*Directions:*
In the entries below, find the line containing "let meets := fun" and the line containing "(space = 2 →". Copy those two lines and everything between them exactly, and only that.

*Dataset:*
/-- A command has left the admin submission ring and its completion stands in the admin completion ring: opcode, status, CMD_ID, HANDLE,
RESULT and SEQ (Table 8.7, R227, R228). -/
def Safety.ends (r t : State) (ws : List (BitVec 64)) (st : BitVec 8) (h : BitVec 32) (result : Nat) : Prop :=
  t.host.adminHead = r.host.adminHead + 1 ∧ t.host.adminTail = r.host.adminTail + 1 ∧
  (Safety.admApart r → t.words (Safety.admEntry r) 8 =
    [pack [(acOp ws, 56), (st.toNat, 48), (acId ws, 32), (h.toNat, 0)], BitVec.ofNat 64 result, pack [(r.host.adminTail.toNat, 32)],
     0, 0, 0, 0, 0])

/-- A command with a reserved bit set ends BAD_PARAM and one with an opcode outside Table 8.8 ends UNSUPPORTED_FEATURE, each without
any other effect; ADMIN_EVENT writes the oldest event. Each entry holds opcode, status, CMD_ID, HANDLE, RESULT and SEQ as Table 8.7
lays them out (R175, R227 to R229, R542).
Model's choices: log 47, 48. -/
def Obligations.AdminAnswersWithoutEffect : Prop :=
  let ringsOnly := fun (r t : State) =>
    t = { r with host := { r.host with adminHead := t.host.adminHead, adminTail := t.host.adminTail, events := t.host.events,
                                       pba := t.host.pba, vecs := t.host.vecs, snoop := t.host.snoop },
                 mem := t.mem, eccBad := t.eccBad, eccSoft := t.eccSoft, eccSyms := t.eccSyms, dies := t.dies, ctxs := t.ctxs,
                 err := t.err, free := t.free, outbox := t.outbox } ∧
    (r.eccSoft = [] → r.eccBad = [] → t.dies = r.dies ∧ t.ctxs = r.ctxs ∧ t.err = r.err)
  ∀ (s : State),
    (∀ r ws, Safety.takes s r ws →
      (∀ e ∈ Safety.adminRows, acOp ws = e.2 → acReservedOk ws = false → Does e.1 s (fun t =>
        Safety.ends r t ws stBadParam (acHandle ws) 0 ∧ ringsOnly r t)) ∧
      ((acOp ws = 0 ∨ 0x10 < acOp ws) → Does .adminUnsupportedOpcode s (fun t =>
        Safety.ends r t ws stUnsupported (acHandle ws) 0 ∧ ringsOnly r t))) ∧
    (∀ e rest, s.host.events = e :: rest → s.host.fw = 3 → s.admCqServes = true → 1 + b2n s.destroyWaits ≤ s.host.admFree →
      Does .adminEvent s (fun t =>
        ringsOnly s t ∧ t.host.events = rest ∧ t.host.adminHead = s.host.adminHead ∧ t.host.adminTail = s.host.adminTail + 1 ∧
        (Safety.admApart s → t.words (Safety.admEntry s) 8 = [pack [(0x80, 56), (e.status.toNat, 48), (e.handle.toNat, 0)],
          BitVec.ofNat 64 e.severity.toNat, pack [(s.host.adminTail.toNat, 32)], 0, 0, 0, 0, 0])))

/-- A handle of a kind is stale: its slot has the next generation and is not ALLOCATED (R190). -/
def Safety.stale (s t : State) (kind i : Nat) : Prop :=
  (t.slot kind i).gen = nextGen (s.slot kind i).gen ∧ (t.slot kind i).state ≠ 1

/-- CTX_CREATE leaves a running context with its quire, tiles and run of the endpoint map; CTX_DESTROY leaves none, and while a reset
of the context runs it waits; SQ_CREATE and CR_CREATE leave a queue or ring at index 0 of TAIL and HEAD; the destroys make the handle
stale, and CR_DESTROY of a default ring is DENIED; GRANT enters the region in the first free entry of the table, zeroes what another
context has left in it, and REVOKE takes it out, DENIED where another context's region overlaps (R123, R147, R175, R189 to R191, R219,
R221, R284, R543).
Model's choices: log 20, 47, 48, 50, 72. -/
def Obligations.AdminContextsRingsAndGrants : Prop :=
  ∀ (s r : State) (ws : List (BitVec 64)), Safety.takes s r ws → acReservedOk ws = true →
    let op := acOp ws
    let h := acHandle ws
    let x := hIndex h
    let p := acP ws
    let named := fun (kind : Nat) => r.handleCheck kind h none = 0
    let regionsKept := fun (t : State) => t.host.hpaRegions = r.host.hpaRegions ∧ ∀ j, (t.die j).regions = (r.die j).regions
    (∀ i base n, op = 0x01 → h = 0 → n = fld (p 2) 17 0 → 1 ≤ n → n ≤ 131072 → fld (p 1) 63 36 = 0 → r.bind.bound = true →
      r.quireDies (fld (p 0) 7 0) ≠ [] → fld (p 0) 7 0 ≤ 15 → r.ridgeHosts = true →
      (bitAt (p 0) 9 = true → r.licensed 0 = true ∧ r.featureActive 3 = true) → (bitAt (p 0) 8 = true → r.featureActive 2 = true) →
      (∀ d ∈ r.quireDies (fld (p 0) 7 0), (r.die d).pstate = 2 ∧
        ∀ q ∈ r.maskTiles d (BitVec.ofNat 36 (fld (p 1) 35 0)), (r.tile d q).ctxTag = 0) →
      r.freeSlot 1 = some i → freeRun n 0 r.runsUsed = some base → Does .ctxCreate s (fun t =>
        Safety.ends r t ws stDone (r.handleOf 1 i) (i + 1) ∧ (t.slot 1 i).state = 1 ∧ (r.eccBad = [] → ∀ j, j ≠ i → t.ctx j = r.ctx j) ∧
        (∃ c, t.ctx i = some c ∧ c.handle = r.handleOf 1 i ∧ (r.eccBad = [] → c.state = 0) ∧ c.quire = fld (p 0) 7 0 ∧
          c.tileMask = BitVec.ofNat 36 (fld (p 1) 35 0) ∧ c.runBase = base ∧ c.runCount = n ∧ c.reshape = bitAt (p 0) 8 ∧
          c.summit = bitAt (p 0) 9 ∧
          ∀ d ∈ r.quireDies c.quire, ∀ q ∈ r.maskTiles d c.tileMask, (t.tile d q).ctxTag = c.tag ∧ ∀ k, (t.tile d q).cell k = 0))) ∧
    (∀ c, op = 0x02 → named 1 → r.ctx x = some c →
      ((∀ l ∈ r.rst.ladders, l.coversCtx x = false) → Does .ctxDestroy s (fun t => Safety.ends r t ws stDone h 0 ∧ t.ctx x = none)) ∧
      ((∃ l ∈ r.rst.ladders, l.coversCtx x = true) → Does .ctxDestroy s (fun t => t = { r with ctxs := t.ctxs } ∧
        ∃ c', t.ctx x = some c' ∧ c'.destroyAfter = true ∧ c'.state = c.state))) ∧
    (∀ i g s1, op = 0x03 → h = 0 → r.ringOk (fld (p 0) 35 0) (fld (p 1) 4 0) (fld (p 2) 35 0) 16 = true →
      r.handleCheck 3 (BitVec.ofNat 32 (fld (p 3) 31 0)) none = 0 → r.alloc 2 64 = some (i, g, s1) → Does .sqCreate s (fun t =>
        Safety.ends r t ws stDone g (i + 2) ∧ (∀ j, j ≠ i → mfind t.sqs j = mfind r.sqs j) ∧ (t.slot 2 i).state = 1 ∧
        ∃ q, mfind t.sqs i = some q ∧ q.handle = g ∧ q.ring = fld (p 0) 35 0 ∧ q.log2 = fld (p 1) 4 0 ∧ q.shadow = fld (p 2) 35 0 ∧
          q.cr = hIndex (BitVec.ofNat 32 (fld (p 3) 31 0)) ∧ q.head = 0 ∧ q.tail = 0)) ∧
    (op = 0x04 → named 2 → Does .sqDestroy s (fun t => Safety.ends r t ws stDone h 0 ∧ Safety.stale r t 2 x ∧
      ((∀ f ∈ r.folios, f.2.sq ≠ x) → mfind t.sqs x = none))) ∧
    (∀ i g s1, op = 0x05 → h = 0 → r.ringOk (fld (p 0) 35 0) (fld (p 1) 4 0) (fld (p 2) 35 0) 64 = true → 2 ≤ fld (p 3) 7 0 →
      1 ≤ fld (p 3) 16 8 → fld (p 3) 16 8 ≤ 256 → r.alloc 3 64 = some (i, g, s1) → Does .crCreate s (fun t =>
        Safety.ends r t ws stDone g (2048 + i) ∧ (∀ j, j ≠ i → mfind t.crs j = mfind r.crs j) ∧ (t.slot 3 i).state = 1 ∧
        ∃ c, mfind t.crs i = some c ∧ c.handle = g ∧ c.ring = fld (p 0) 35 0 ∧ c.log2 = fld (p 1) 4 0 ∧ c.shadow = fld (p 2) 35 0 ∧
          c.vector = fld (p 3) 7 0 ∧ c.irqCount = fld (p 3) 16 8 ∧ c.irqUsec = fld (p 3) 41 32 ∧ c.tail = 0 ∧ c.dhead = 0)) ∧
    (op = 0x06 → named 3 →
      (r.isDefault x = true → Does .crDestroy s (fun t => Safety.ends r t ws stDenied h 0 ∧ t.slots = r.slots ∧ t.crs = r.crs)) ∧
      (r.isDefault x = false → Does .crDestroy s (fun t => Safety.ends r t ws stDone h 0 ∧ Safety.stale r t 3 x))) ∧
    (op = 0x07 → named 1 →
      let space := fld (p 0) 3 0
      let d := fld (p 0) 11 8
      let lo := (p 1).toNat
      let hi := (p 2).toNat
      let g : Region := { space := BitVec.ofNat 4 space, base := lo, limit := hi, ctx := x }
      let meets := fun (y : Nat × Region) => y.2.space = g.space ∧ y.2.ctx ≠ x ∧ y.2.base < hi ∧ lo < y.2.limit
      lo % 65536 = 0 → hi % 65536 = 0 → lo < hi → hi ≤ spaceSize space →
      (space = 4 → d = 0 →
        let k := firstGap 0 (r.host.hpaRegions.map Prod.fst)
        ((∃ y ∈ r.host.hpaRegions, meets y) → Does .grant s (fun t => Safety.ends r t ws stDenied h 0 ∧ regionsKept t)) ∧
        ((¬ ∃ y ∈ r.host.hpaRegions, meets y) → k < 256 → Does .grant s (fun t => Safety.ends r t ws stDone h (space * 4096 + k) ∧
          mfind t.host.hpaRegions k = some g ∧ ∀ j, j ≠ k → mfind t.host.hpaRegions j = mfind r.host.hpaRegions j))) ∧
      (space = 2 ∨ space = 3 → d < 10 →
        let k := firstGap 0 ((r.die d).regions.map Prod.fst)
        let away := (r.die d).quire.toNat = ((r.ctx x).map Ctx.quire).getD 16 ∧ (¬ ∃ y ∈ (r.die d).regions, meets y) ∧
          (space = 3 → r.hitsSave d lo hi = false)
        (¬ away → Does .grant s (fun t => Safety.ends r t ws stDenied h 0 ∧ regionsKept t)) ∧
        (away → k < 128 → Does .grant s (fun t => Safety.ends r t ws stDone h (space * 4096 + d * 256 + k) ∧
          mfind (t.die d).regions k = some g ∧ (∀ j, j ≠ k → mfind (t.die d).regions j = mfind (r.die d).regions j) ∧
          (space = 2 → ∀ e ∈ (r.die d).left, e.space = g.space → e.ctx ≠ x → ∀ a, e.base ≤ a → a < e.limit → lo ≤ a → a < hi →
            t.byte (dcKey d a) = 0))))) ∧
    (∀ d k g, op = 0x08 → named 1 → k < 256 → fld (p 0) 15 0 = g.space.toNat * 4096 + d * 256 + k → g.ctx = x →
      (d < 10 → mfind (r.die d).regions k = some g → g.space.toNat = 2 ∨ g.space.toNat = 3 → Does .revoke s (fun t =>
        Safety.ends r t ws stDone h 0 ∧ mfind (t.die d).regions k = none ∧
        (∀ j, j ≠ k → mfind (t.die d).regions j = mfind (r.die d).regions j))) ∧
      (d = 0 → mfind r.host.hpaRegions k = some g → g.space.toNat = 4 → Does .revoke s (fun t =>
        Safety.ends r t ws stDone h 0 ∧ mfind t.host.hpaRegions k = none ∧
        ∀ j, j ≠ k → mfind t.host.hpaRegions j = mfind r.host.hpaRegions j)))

*Output:*
      let meets := fun (y : Nat × Region) => y.2.space = g.space ∧ y.2.ctx ≠ x ∧ y.2.base < hi ∧ lo < y.2.limit
      lo % 65536 = 0 → hi % 65536 = 0 → lo < hi → hi ≤ spaceSize space →
      (space = 4 → d = 0 →
        let k := firstGap 0 (r.host.hpaRegions.map Prod.fst)
        ((∃ y ∈ r.host.hpaRegions, meets y) → Does .grant s (fun t => Safety.ends r t ws stDenied h 0 ∧ regionsKept t)) ∧
        ((¬ ∃ y ∈ r.host.hpaRegions, meets y) → k < 256 → Does .grant s (fun t => Safety.ends r t ws stDone h (space * 4096 + k) ∧
          mfind t.host.hpaRegions k = some g ∧ ∀ j, j ≠ k → mfind t.host.hpaRegions j = mfind r.host.hpaRegions j))) ∧
      (space = 2 ∨ space = 3 → d < 10 →
        let k := firstGap 0 ((r.die d).regions.map Prod.fst)
        let away := (r.die d).quire.toNat = ((r.ctx x).map Ctx.quire).getD 16 ∧ (¬ ∃ y ∈ (r.die d).regions, meets y) ∧
          (space = 3 → r.hitsSave d lo hi = false)
        (¬ away → Does .grant s (fun t => Safety.ends r t ws stDenied h 0 ∧ regionsKept t)) ∧
        (away → k < 128 → Does .grant s (fun t => Safety.ends r t ws stDone h (space * 4096 + d * 256 + k) ∧
          mfind (t.die d).regions k = some g ∧ (∀ j, j ≠ k → mfind (t.die d).regions j = mfind (r.die d).regions j) ∧
          (space = 2 → ∀ e ∈ (r.die d).left, e.space = g.space → e.ctx ≠ x → ∀ a, e.base ≤ a → a < e.limit → lo ≤ a → a < hi →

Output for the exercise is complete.